The ride was still decent after dorney made the original changes in the very early 90's like slightly lowering the triple-up. The first few rounds the train took around the course, they had some roll-backs here so they slightly lowered it to keep a consistent speed.

What CF did to the ride in 1993 was just plain butchering. They should have torn it down then because they simply destroyed the ride. None of it seemed to make sense. The original design was so daring. So intense. What was left afterwards was a mere shadow.

Unknown said...

Now that I think of it, Cedar Fair really changed Dorney's history. Once they bought the park in 1992, they completely wipe out Dorney's past and continues to do so today. The only rides left from the pre-1992 purchase are Thunderhawk, Whip, Zephyr, Scambler, Thunder Creek Mountain, Chance Carousel, Ferris Wheel, Musik Express, Enterprise, Apollo, Sea Dragon, and The Wave Swinger. Enterprise and Apollo may be next because those rides have slowly going away at other parks.
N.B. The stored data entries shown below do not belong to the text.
/-! ### A parity group as its slot and its data positions -/

/-- An XOR splits into the elements that meet a test and those that do not. -/
theorem xorOver_filter_xor_filter_not (S : List Nat) (q : Nat → Bool) (f : Nat → Bit) :
    (xorOver (S.filter q) f ^^ xorOver (S.filter fun i => !q i) f) = xorOver S f := by
  rw [← xorOver_append, xorOver_perm (List.filter_append_perm q S)]

/-- Among the parity positions the group of `2^j` covers its own slot only (40_layout.md R88). -/
theorem xorOver_ppos (f : Nat → Bit) {n j : Nat} (hj : j < bitlen n) :
    xorOver (ppos n) (fun i => i.testBit j && f i) = f (2 ^ j) := by
  have hslot : ∀ p ∈ ppos n, (p.testBit j && f p) = (f (2 ^ j) && decide (p = 2 ^ j)) := by
    intro p hp
    obtain ⟨k, -, rfl⟩ := mem_ppos.1 hp
    by_cases hkj : k = j
    · simp [hkj]
    · simp [hkj]
  rw [xorOver_congr hslot]
  cases f (2 ^ j)
  · simpa using xorOver_false (ppos n)
  · simpa [two_pow_mem_ppos, hj] using xorOver_eq_mem ((ppos_pairwise n).imp ne_of_lt) (2 ^ j)

/-- The parity Bit of `2^j` is its slot XOR the data bits it covers. -/
theorem parityOf_two_pow_eq_slot_xor_data (f : Nat → Bit) {n j : Nat} (hj : j < bitlen n) :
    parityOf f n (2 ^ j) = (f (2 ^ j) ^^ xorOver (dataPositions n) fun i => i.testBit j && f i) := by
  rw [parityOf_two_pow, ← xorOver_filter_xor_filter_not _ isPow2, ← ppos_eq_filter, ← dataPositions, xorOver_ppos f hj]

/-- Writing its own parity into each slot, where a 0 stood, and leaving the data positions makes every parity Bit 0. -/
theorem parityOf_eq_false_of_written {f g : Nat → Bit} {n j : Nat} (hj : j < bitlen n) (hzero : f (2 ^ j) = false)
    (hslot : g (2 ^ j) = parityOf f n (2 ^ j)) (hdata : ∀ i, isPow2 i = false → g i = f i) :
    parityOf g n (2 ^ j) = false := by
  have hcovered : xorOver (dataPositions n) (fun i => i.testBit j && g i) =
      xorOver (dataPositions n) fun i => i.testBit j && f i :=
    xorOver_congr fun i hi => by rw [hdata i (mem_dataPositions.1 hi).2]
  rw [parityOf_two_pow_eq_slot_xor_data g hj, hslot, parityOf_two_pow_eq_slot_xor_data f hj, hzero, hcovered,
    Bool.false_xor, Bool.xor_self]

/-- The data positions of an encoded length are those of the payload bits `1..m`. -/
theorem dataPositions_encoded_length {m : Nat} (hm : 1 ≤ m) : dataPositions (m + kreq m) = (positions m).map dpos := by
  rw [dataPositions_eq_map, bitlen_encoded_length hm, Nat.add_sub_cancel]

theorem dpos_le_encoded_length {j m : Nat} (hj : 1 ≤ j) (hjm : j ≤ m) : dpos j ≤ m + kreq m := by
  have hmem : dpos j ∈ dataPositions (m + kreq m) := by
    rw [dataPositions_encoded_length (hj.trans hjm)]
    exact List.mem_map_of_mem (mem_positions.2 ⟨hj, hjm⟩)
  exact (mem_dataPositions.1 hmem).1.2

/-! ### POPULATE -/

/-- POPULATE writes at `2^j` the parity Bit of the register before it (R103). -/
theorem populatedReg_bit_two_pow {x : CodewordReg c} (hx : x.WF) {j : Nat} (hj : j < bitlen x.length) :
    (populatedReg x).bit (2 ^ j) = parityOf x.bit x.length (2 ^ j) := by
  rw [populatedReg_bit x hx, populatedBit, if_pos (two_pow_mem_ppos.2 hj)]

/-- POPULATE leaves every position that is no power of two (R103). -/
theorem populatedReg_bit_of_data {x : CodewordReg c} (hx : x.WF) {i : Nat} (hi : isPow2 i = false) :
    (populatedReg x).bit i = x.bit i := by
  have hslot : i ∉ ppos x.length := by simp [mem_ppos_iff, hi]
  rw [populatedReg_bit x hx, populatedBit, if_neg hslot]

/-- A codeword POPULATE has just written is clean (R104). -/
theorem populatedReg_clean {x : CodewordReg c} (hx : x.WF) (hst : x.st = .spaced) : (populatedReg x).Clean := by
  refine ⟨populatedReg_st x, fun b hb => ?_⟩
  rw [populatedReg_length, parityVec] at hb
  obtain ⟨p, hp, rfl⟩ := List.mem_map.1 hb
  obtain ⟨j, hj, rfl⟩ := mem_ppos.1 hp
  exact parityOf_eq_false_of_written hj (hx.spaced_slots hst _ hp) (populatedReg_bit_two_pow hx hj)
    fun _ => populatedReg_bit_of_data hx

/-- A clean codeword has syndrome 0 (R104). -/
theorem CodewordReg.Clean.syndrome_eq_zero {x : CodewordReg c} (hx : x.Clean) : x.syndrome = 0 :=
  (syndromeValue_eq_zero_iff _ _).2 hx.2

/-! ### SPACE -/

/-- SPACE leaves a well-formed register, whatever the payload (R102). -/
theorem spacedReg_wf {x : CodewordReg c} (h1 : 1 ≤ x.length) (hmax : x.length ≤ c.mMax) : (spacedReg x).WF :=
  CodewordReg.WF.of_holds (spacedReg_holds hmax) (by decide) (by omega) (by simp) (fun _ => ⟨x.length, h1, hmax, rfl⟩)
    (fun _ p hp => by simp [(mem_ppos_iff.1 hp).1]) (c.encoded_le_nMax hmax)

theorem spacedReg_bit_two_pow {x : CodewordReg c} (h1 : 1 ≤ x.length) (hmax : x.length ≤ c.mMax) {t : Nat}
    (ht : t < kreq x.length) : (spacedReg x).bit (2 ^ t) = false := by
  obtain ⟨hlen, hst, -, -⟩ := spacedReg_holds hmax
  refine (spacedReg_wf h1 hmax).spaced_slots hst _ (two_pow_mem_ppos.2 ?_)
  rwa [hlen, bitlen_encoded_length h1]

/-- SPACE moves payload bit `j` to `dpos(j)` (R102, 40_layout.md R92). -/
theorem spacedReg_bit_dpos {x : CodewordReg c} (hmax : x.length ≤ c.mMax) {j : Nat} (hj : 1 ≤ j)
    (hjm : j ≤ x.length) : (spacedReg x).bit (dpos j) = x.bit j := by
  obtain ⟨-, -, hbit, -⟩ := spacedReg_holds hmax
  obtain ⟨⟨hpos, -⟩, hdata, hindex⟩ := dpos_spec hj
  have hmoved := hbit (dpos j) hpos (dpos_le_encoded_length hj hjm)
  simpa [hdata, show dpos j - bitlen (dpos j) = j from hindex] using hmoved

/-! ### SPACE, then POPULATE -/

/-- The register SPACE and POPULATE leave, one after the other. -/
def encodedReg (x : CodewordReg c) : CodewordReg c := populatedReg (spacedReg x)

theorem encodedReg_length {x : CodewordReg c} (hmax : x.length ≤ c.mMax) :
    (encodedReg x).length = x.length + kreq x.length := by
  obtain ⟨hlen, -, -, -⟩ := spacedReg_holds hmax
  rw [encodedReg, populatedReg_length, hlen]

@[simp] theorem encodedReg_st (x : CodewordReg c) : (encodedReg x).st = .populated := rfl

/-- The first half of R105: payload bit `j` stands at `dpos(j)`. -/
theorem encodedReg_bit_dpos {x : CodewordReg c} (h1 : 1 ≤ x.length) (hmax : x.length ≤ c.mMax) {j : Nat} (hj : 1 ≤ j)
    (hjm : j ≤ x.length) : (encodedReg x).bit (dpos j) = x.bit j := by
  obtain ⟨-, hdata, -⟩ := dpos_spec hj
  rw [encodedReg, populatedReg_bit_of_data (spacedReg_wf h1 hmax) hdata, spacedReg_bit_dpos hmax hj hjm]

/-- The second half of R105: the slots were 0, so the parity at `2^t` is the XOR of the payload bits it covers. -/
theorem encodedReg_bit_two_pow {x : CodewordReg c} (h1 : 1 ≤ x.length) (hmax : x.length ≤ c.mMax) {t : Nat}
    (ht : t < kreq x.length) :
    (encodedReg x).bit (2 ^ t) = xorOver ((positions x.length).filter fun j => (dpos j).testBit t) x.bit := by
  obtain ⟨hlen, -, -, -⟩ := spacedReg_holds hmax
  have hj : t < bitlen (spacedReg x).length := by rwa [hlen, bitlen_encoded_length h1]
  rw [encodedReg, populatedReg_bit_two_pow (spacedReg_wf h1 hmax) hj, parityOf_two_pow_eq_slot_xor_data _ hj,
    spacedReg_bit_two_pow h1 hmax ht, Bool.false_xor, hlen, dataPositions_encoded_length h1, xorOver_map, xorOver_filter]
  refine xorOver_congr fun j hj => ?_
  obtain ⟨hj1, hjm⟩ := mem_positions.1 hj
  rw [spacedReg_bit_dpos hmax hj1 hjm]

end Sys2Proof.Machine
end

section
/-! The encoder commands of 41_encoder.md on the machine, and the pseudo-instructions ENCODE and ENCODEB in every
configuration. -/

namespace Sys2Proof.Machine

variable {c : Config}

/-! ### The commands on the machine -/

/-- A command that writes one register changes nothing else. -/
theorem onlyRegChanges_setReg (s : State) (rd : Reg) (x : CodewordReg Config.reference) :
    s.OnlyRegChanges { s with arch := s.arch.setReg rd x } rd :=
  ⟨fun _ hr => Arch.reg_setReg_ne _ _ hr, Arch.setReg_syn _ _ _, Arch.setReg_status _ _ _, Arch.setReg_ecmd _ _ _,
    rfl, rfl⟩

/-- A load that completes on the machine leaves the bits of din in its register, and nothing else changes. -/
theorem exec_load_of_ok {i : Instr} {s : State} {rd : Reg} {L : Nat} {st : Lifecycle}
    (h : perform i s.port.din s.arch = .ok (s.arch.setReg rd (loadedReg Config.reference s.port.din L st)))
    (hL : L ≤ Config.reference.nMax) :
    ∃ t, exec i s = .next t ∧ (t.arch.reg rd).Holds L (fun i => s.port.din.getLsbD (L - i)) st ∧
      s.OnlyRegChanges t rd :=
  ⟨_, exec_of_ok h, by simpa using loadedReg_holds s.port.din st hL, onlyRegChanges_setReg s rd _⟩

/-- SYNDROME of a clean codeword completes with SYN = 0 and SZ = 1 (R104). -/
theorem exec_syndrome_of_clean {rd : Reg} {s : State} (h : (s.arch.reg rd).Clean) :
    ∃ u, exec (.syndrome rd) s = .next u ∧ u.arch.syn = 0 ∧ u.arch.status.sz = true :=
  ⟨_, exec_of_ok (syndrome_ok h.1), by simp [h.syndrome_eq_zero], by simp [h.syndrome_eq_zero]⟩

/-! ### The pseudo-instructions -/

/-- The lines of ENCODE and ENCODEB: the load, SPACE, POPULATE (30_encoding.md R75, R76). -/
def encoderLines (load : Instr) (rd : Reg) (v : Nat) : List AsmLine :=
  [⟨load, some v⟩, ⟨.space rd, none⟩, ⟨.populate rd, none⟩]

/-- The transactions of these lines. -/
def encoderSamples (c : Config) (load : Instr) (rd : Reg) (v : Nat) : List (PortSample c) :=
  [⟨encode load, BitVec.ofNat c.nMax v, false⟩, ⟨encode (.space rd), 0#_, false⟩, ⟨encode (.populate rd), 0#_, false⟩]

theorem expandSource_encode (rd : Reg) (v : Nat) : expandSource (.encode rd v) = encoderLines (.loadi rd) rd v := rfl

theorem expandSource_encodeb (rd : Reg) (m v : Nat) :
    expandSource (.encodeb rd m v) = encoderLines (.loadb rd m) rd v := rfl

/-- The assembler accepts the lines of a well-formed load of a value that din can carry (30_encoding.md R73). -/
theorem assembleLines_encoderLines {load : Instr} {rd : Reg} {v : Nat} (hwf : load.wellFormed = true)
    (hreads : load.readsDin = true) (hv : v < 2 ^ c.nMax) :
    assembleLines c (encoderLines load rd v) = some (encoderSamples c load rd v) := by
  have hload : asmAccepts c ⟨load, some v⟩ = true := by simp [asmAccepts, hwf, hreads, hv]
  have hspace : asmAccepts c ⟨.space rd, none⟩ = true := rfl
  have hpopulate : asmAccepts c ⟨.populate rd, none⟩ = true := rfl
  simp [encoderLines, encoderSamples, assembleLines, assembleLine, hload, hspace, hpopulate]

/-- A sample with the word of a well-formed command whose pseudocode completes leads to the state it gives. -/
theorem Arch.present_encode_of_ok {i : Instr} {din : BitVec c.nMax} {a a' : Arch c} (hwf : i.wellFormed = true)
    (h : perform i din a = .ok a') : a.present ⟨encode i, din, false⟩ = a' := by
  simp [Arch.present, Arch.step, decode_encode hwf, h]

/-- A load that completes as PAYLOAD, then SPACE and POPULATE, leaves the encoded register. -/
theorem presentAll_encoderSamples {load : Instr} {rd : Reg} {v : Nat} {a : Arch c} {x : CodewordReg c}
    (hwf : load.wellFormed = true) (hst : x.st = .payload)
    (h : perform load (BitVec.ofNat c.nMax v) a = .ok (a.setReg rd x)) :
    a.presentAll (encoderSamples c load rd v) = a.setReg rd (encodedReg x) := by
  have hspace : perform (.space rd) 0#c.nMax (a.setReg rd x) = .ok (a.setReg rd (spacedReg x)) := by
    simp [perform, space_ok, hst]
  have hpopulate : perform (.populate rd) 0#c.nMax (a.setReg rd (spacedReg x)) = .ok (a.setReg rd (encodedReg x)) := by
    simp [perform, populate_ok, spacedReg, encodedReg]
  simp only [Arch.presentAll, encoderSamples, List.foldl_cons, List.foldl_nil]
  rw [Arch.present_encode_of_ok hwf h, Arch.present_encode_of_ok rfl hspace, Arch.present_encode_of_ok rfl hpopulate]

/-- A payload that fits M_MAX bits is not cut by the din port. -/
theorem toNat_ofNat_nMax {m v : Nat} (hmax : m ≤ c.mMax) (hv : v < 2 ^ m) : (BitVec.ofNat c.nMax v).toNat = v :=
  (BitVec.toNat_ofNat _ _).trans
    (Nat.mod_eq_of_lt (hv.trans_le (Nat.pow_le_pow_right (by decide) (hmax.trans c.mMax_le_nMax))))

/-- A value below `2^m` is loaded as its own `m` low bits. -/
theorem loadedReg_ofNat_holds {m v : Nat} (hmax : m ≤ c.mMax) (hv : v < 2 ^ m) :
    (loadedReg c (BitVec.ofNat c.nMax v) m .payload).Holds m (fun j => v.testBit (m - j)) .payload := by
  simpa only [BitVec.getLsbD, toNat_ofNat_nMax hmax hv] using
    loadedReg_holds (BitVec.ofNat c.nMax v) .payload (hmax.trans c.mMax_le_nMax)

/-- A source line that stands for a completing load, SPACE and POPULATE assembles, and its transactions leave the
encoded register. -/
theorem assembleSource_run {src : AsmSource} {load : Instr} {rd : Reg} {v : Nat} {a : Arch c} {x : CodewordReg c}
    (hsrc : expandSource src = encoderLines load rd v) (hwf : load.wellFormed = true) (hreads : load.readsDin = true)
    (hv : v < 2 ^ c.nMax) (hst : x.st = .payload)
    (h : perform load (BitVec.ofNat c.nMax v) a = .ok (a.setReg rd x)) :
    ∃ ps, assembleSource c src = some ps ∧ a.presentAll ps = a.setReg rd (encodedReg x) :=
  ⟨_, by rw [assembleSource, hsrc, assembleLines_encoderLines hwf hreads hv], presentAll_encoderSamples hwf hst h⟩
Cedar Fair needs to learn that they can make changes but not this drastic.

Chrissy said...

The Hercules was the first roller coaster that I ever rode - I was about 11 years old. I rode it in the spring of '90'. It. Was. Awesome.
I still tell my kids about it. My daughter is 12 and when she rode her first coaster I told her about Hercules - joking with her that I lost my stomach at the top of the hill and I bet it's still sitting up there.

Unknown said...

I rode Hercules the first year it opened. It was sad what they did to it over the years.